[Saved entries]
○ ○ ○ ○

/-! ### Machine/Foc.lean -/

theorem State.setFoc_keeps {s0 : State} {x1} {x2} (h0 : Keeps q s0) :
    Keeps q (State.setFoc s0 x1 x2) := by
  unfold State.setFoc
  with_reducible repeat' first | assumption | apply State.put_keeps | apply keeps_ite | (fail_if_no_progress apply keeps_upd)

theorem State.focSumCheck_keeps {s0 : State} {x1} {x2} (h0 : Keeps q s0) :
    Keeps q (State.focSumCheck s0 x1 x2) := by
  unfold State.focSumCheck
  with_reducible repeat' first | assumption | apply State.setFoc_keeps | apply State.setBit_keeps | apply State.raiseOnce_keeps | apply State.setActive_keeps | apply keeps_ite

theorem State.focDcCheck_keeps {s0 : State} {x1} {x2} (h0 : Keeps q s0) :
    Keeps q (State.focDcCheck s0 x1 x2) := by
  unfold State.focDcCheck
  with_reducible repeat' first | assumption | apply State.setFoc_keeps | apply State.setBit_keeps | apply State.raiseOnce_keeps | apply State.setActive_keeps | apply keeps_ite

theorem execModulatorInputLost_keeps {x0} {x1} {s2 : State} (h2 : Keeps q s2) :
    OutKeeps q (execModulatorInputLost x0 x1 s2) := by
  unfold execModulatorInputLost
  with_reducible repeat' first | assumption | apply State.each_keeps | apply State.setBit_keeps | apply State.raiseOnce_keeps | apply State.setActive_keeps | apply keeps_ite | apply keeps_next | apply outKeeps_ite | (fail_if_no_progress apply keeps_upd) | (intro _ _ _)

theorem fastComparatorTripNow_keeps {x0} {x1} {x2} {x3} {x4} {s5 : State} (h5 : Keeps q s5) :
    OutKeeps q (fastComparatorTripNow x0 x1 x2 x3 x4 s5) := by
  unfold fastComparatorTripNow
  with_reducible repeat' first | assumption | apply State.setFoc_keeps | apply State.compTrip_keeps | apply keeps_ite | apply keeps_next

theorem execFastComparatorTrip_keeps {x0} {x1} {x2} {x3} {s4 : State} (h4 : Keeps q s4) :
    OutKeeps q (execFastComparatorTrip x0 x1 x2 x3 s4) := by
  unfold execFastComparatorTrip
  with_reducible repeat' first | assumption | apply viaEdge_keeps | apply fastComparatorTripNow_keeps

theorem generalInputLimitNow_keeps {x0} {x1} {x2} {x3} {s4 : State} (h4 : Keeps q s4) :
    OutKeeps q (generalInputLimitNow x0 x1 x2 x3 s4) := by
  unfold generalInputLimitNow
  with_reducible repeat' first | assumption | apply State.compTrip_keeps | apply State.raiseOnce_keeps | apply State.setActive_keeps | apply keeps_ite | apply keeps_next

theorem execGeneralInputLimit_keeps {x0} {x1} {x2} {s3 : State} (h3 : Keeps q s3) :
    OutKeeps q (execGeneralInputLimit x0 x1 x2 s3) := by
  unfold execGeneralInputLimit
  with_reducible repeat' first | assumption | apply viaEdge_keeps | apply generalInputLimitNow_keeps

theorem State.genEdge_keeps {s0 : State} {x1} (h0 : Keeps q s0) :
    Keeps q (State.genEdge s0 x1) := by
  unfold State.genEdge
  with_reducible repeat' first | assumption | apply State.put_keeps | apply State.slotLatch_keeps | apply keeps_ite

theorem State.focEdge_keeps {s0 : State} {x1} (h0 : Keeps q s0) :
    Keeps q (State.focEdge s0 x1) := by
  unfold State.focEdge
  with_reducible repeat' first | assumption | apply State.putAll_keeps | apply State.put_keeps | apply State.slotLatch_keeps | apply State.setFoc_keeps | apply keeps_ite

/-! ### Machine/Sensorless.lean -/

theorem State.brakeRelease_keeps {s0 : State} {x1} (h0 : Keeps q s0) :
    Keeps q (State.brakeRelease s0 x1) := by
  unfold State.brakeRelease
  with_reducible repeat' first | assumption | apply State.setAxis_keeps | apply keeps_ite

theorem State.startHfi_keeps {s0 : State} {x1} (h0 : Keeps q s0) :
    Keeps q (State.startHfi s0 x1) := by
  unfold State.startHfi
  with_reducible repeat' first | assumption | apply State.put_keeps | apply State.setSl_keeps

theorem State.castAcquire_keeps {s0 : State} {x1} (h0 : Keeps q s0) :
    Keeps q (State.castAcquire s0 x1) := by
  unfold State.castAcquire
  with_reducible repeat' first | assumption | apply State.setSl_keeps | apply State.wantLegs_keeps | apply State.put_keeps | apply State.startHfi_keeps | apply keeps_ite

theorem State.leaveStandby_keeps {s0 : State} {x1} (h0 : Keeps q s0) :
    Keeps q (State.leaveStandby s0 x1) := by
  unfold State.leaveStandby
  with_reducible repeat' first | assumption | apply State.clrBit_keeps | apply State.wantLegs_keeps | apply keeps_ite

theorem State.castVirtual_keeps {s0 : State} {x1} {x2} (h0 : Keeps q s0) :
    Keeps q (State.castVirtual s0 x1 x2) := by
  unfold State.castVirtual
  with_reducible repeat' first | assumption | apply State.setAxis_keeps | apply State.put_keeps

theorem State.castBegin_keeps {s0 : State} {x1} {x2} {x3} (h0 : Keeps q s0) :
    Keeps q (State.castBegin s0 x1 x2 x3) := by
  unfold State.castBegin
  with_reducible repeat' first | assumption | apply State.leaveStandby_keeps | apply State.count_keeps | apply State.castVirtual_keeps | apply State.put_keeps | apply State.setAxis_keeps | apply State.castFail_keeps | apply State.castAcquire_keeps | apply State.setSl_keeps | apply keeps_ite

theorem State.castAcquired_keeps {s0 : State} {x1} {x2} {x3} (h0 : Keeps q s0) :
    Keeps q (State.castAcquired s0 x1 x2 x3) := by
  unfold State.castAcquired
  with_reducible repeat' first | assumption | apply State.setSl_keeps | apply State.put_keeps | apply State.wantLegs_keeps | apply State.brakeRelease_keeps | apply State.count_keeps | apply keeps_ite

theorem State.commandMove_keeps {s0 : State} {x1} {x2} {x3} {x4} (h0 : Keeps q s0) :
    Keeps q (State.commandMove s0 x1 x2 x3 x4) := by
  unfold State.commandMove
  with_reducible repeat' first | assumption | apply State.addI64_keeps | apply State.put_keeps | apply State.setAxis_keeps

theorem State.releasePending_keeps {s0 : State} {x1} {x2} (h0 : Keeps q s0) :
    Keeps q (State.releasePending s0 x1 x2) := by
  unfold State.releasePending
  with_reducible repeat' first | assumption | apply State.setAxis_keeps | apply State.commandMove_keeps | apply keeps_ite | (fail_if_no_progress apply keeps_upd) | (refine keeps_snd (by assumption) ?_) | (refine keeps_fst (by assumption) ?_) | (refine keeps_out (by assumption) ?_) | split | dsimp only

theorem State.castDone_keeps {s0 : State} {x1} {x2} (h0 : Keeps q s0) :
    Keeps q (State.castDone s0 x1 x2) := by
  unfold State.castDone
  with_reducible repeat' first | assumption | apply State.put_keeps | apply State.releasePending_keeps | apply State.setAxis_keeps

theorem State.closeLoop_keeps {s0 : State} {x1} (h0 : Keeps q s0) :
    Keeps q (State.closeLoop s0 x1) := by
  unfold State.closeLoop
  with_reducible repeat' first | assumption | apply State.setAxis_keeps

theorem State.brakePlan_keeps {s0 : State} {x1} (h0 : Keeps q s0) :
    Keeps q (State.brakePlan s0 x1) := by
  unfold State.brakePlan
  with_reducible repeat' first | assumption | apply State.setAxis_keeps

theorem State.castEdge_keeps {s0 : State} {x1} (h0 : Keeps q s0) :
    Keeps q (State.castEdge s0 x1) := by
  unfold State.castEdge
  with_reducible repeat' first | assumption | apply State.castFail_keeps | apply State.brakeRelease_keeps | apply State.setSl_keeps | apply State.closeLoop_keeps | apply State.castDone_keeps | apply State.put_keeps | apply State.brakePlan_keeps | apply keeps_ite | (fail_if_no_progress apply keeps_upd) | (refine keeps_snd (by assumption) ?_) | (refine keeps_fst (by assumption) ?_) | (refine keeps_out (by assumption) ?_) | split

theorem execCastOnMeasureTimeout_keeps {x0} {s1 : State} (h1 : Keeps q s1) :
    OutKeeps q (execCastOnMeasureTimeout x0 s1) := by
  unfold execCastOnMeasureTimeout
  with_reducible repeat' first | assumption | apply State.put_keeps | apply State.startHfi_keeps | apply keeps_ite | apply keeps_next

theorem execCastOnTimeout_keeps {x0} {x1} {s2 : State} (h2 : Keeps q s2) :
    OutKeeps q (execCastOnTimeout x0 x1 s2) := by
  unfold execCastOnTimeout
  with_reducible repeat' first | assumption | apply State.castFail_keeps | apply keeps_ite | apply keeps_next

theorem State.castMeasured_keeps {s0 : State} {x1} {x2} {x3} (h0 : Keeps q s0) :
    Keeps q (State.castMeasured s0 x1 x2 x3) := by
  unfold State.castMeasured
  with_reducible repeat' first | assumption | apply State.put_keeps | apply State.castAcquired_keeps | apply State.setSl_keeps | apply State.wantLegs_keeps | apply State.brakeRelease_keeps | apply keeps_ite

theorem State.recoveryFail_keeps {s0 : State} {x1} (h0 : Keeps q s0) :
    Keeps q (State.recoveryFail s0 x1) := by
  unfold State.recoveryFail
  with_reducible repeat' first | assumption | apply State.setSl_keeps | apply State.setActive_keeps | apply State.setBit_keeps | apply State.wantLegs_keeps | apply State.raise_keeps | apply State.axisToFaulted_keeps

theorem State.reacquired_keeps {s0 : State} {x1} {x2} {x3} {x4} (h0 : Keeps q s0) :
    Keeps q (State.reacquired s0 x1 x2 x3 x4) := by
  unfold State.reacquired
  with_reducible repeat' first | assumption | apply State.recoveryFail_keeps | apply State.setSl_keeps | apply keeps_ite

theorem State.reacquire_keeps {s0 : State} {x1} {x2} {x3} (h0 : Keeps q s0) :
    Keeps q (State.reacquire s0 x1 x2 x3) := by
  unfold State.reacquire
  with_reducible repeat' first | assumption | apply State.put_keeps | apply State.startHfi_keeps | apply State.reacquired_keeps | apply keeps_ite

theorem State.crossing_keeps {s0 : State} {x1} {x2} {x3} {x4} {x5} (h0 : Keeps q s0) :
    Keeps q (State.crossing s0 x1 x2 x3 x4 x5) := by
  unfold State.crossing
  with_reducible repeat' first | assumption | apply State.setSl_keeps | apply State.castMeasured_keeps | apply State.reacquire_keeps | apply keeps_ite | (fail_if_no_progress apply keeps_upd) | (refine keeps_snd (by assumption) ?_) | (refine keeps_fst (by assumption) ?_) | (refine keeps_out (by assumption) ?_) | split

theorem pvsComparatorChangeNow_keeps {x0} {x1} {x2} {x3} {x4} {s5 : State} (h5 : Keeps q s5) :
    OutKeeps q (pvsComparatorChangeNow x0 x1 x2 x3 x4 s5) := by
  unfold pvsComparatorChangeNow
  with_reducible repeat' first | assumption | apply State.count_keeps | apply State.setFoc_keeps | apply State.crossing_keeps | apply keeps_ite | apply keeps_next

theorem execPvsComparatorChange_keeps {x0} {x1} {x2} {x3} {x4} {s5 : State} (h5 : Keeps q s5) :
    OutKeeps q (execPvsComparatorChange x0 x1 x2 x3 x4 s5) := by
  unfold execPvsComparatorChange
  with_reducible repeat' first | assumption | apply viaEdge_keeps | apply pvsComparatorChangeNow_keeps

theorem State.sectorLegs_keeps {s0 : State} {x1} {x2} (h0 : Keeps q s0) :
    Keeps q (State.sectorLegs s0 x1 x2) := by
  unfold State.sectorLegs
  with_reducible repeat' first | assumption | apply State.setPwm_keeps

theorem State.useFast_keeps {s0 : State} {x1} {x2} (h0 : Keeps q s0) :
    Keeps q (State.useFast s0 x1 x2) := by
  unfold State.useFast
  with_reducible repeat' first | assumption | apply State.setSl_keeps | apply State.put_keeps | apply State.sectorLegs_keeps | apply keeps_ite

theorem execSixStepCommutation_keeps {x0} {x1} {s2 : State} (h2 : Keeps q s2) :
    OutKeeps q (execSixStepCommutation x0 x1 s2) := by
  unfold execSixStepCommutation
  with_reducible repeat' first | assumption | apply State.setSl_keeps | apply State.sectorLegs_keeps | apply keeps_ite | apply keeps_next

theorem State.startDibber_keeps {s0 : State} {x1} {x2} (h0 : Keeps q s0) :
    Keeps q (State.startDibber s0 x1 x2) := by
  unfold State.startDibber
  with_reducible repeat' first | assumption | apply State.setSl_keeps | apply State.wantLegs_keeps

theorem execHfiLocked_keeps {x0} {s1 : State} (h1 : Keeps q s1) :
    OutKeeps q (execHfiLocked x0 s1) := by
  unfold execHfiLocked
  with_reducible repeat' first | assumption | apply State.put_keeps | apply State.startDibber_keeps | apply State.setSl_keeps | apply keeps_ite | apply keeps_next

theorem execHfiFailed_keeps {x0} {s1 : State} (h1 : Keeps q s1) :
    OutKeeps q (execHfiFailed x0 s1) := by
  unfold execHfiFailed
  with_reducible repeat' first | assumption | apply State.setBit_keeps | apply State.castFail_keeps | apply keeps_ite | apply keeps_next

theorem State.dibberFail_keeps {s0 : State} {x1} {x2} (h0 : Keeps q s0) :
    Keeps q (State.dibberFail s0 x1 x2) := by
  unfold State.dibberFail
  with_reducible repeat' first | assumption | apply State.setBit_keeps | apply State.setSl_keeps | apply State.castFail_keeps | apply keeps_ite

theorem State.dibberPass_keeps {s0 : State} {x1} {x2} (h0 : Keeps q s0) :
    Keeps q (State.dibberPass s0 x1 x2) := by
  unfold State.dibberPass
  with_reducible repeat' first | assumption | apply State.reacquired_keeps | apply State.castAcquired_keeps | apply keeps_ite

○ ○ ○ ○

Looking back over the data above, restate word for word the lines that begin at the line with "Keeps q (State.brakeRelease s0 x1) := by" and end at the line with "State.put_keeps | apply State.setSl_keeps", inclusive.

    Keeps q (State.brakeRelease s0 x1) := by
  unfold State.brakeRelease
  with_reducible repeat' first | assumption | apply State.setAxis_keeps | apply keeps_ite

theorem State.startHfi_keeps {s0 : State} {x1} (h0 : Keeps q s0) :
    Keeps q (State.startHfi s0 x1) := by
  unfold State.startHfi
  with_reducible repeat' first | assumption | apply State.put_keeps | apply State.setSl_keeps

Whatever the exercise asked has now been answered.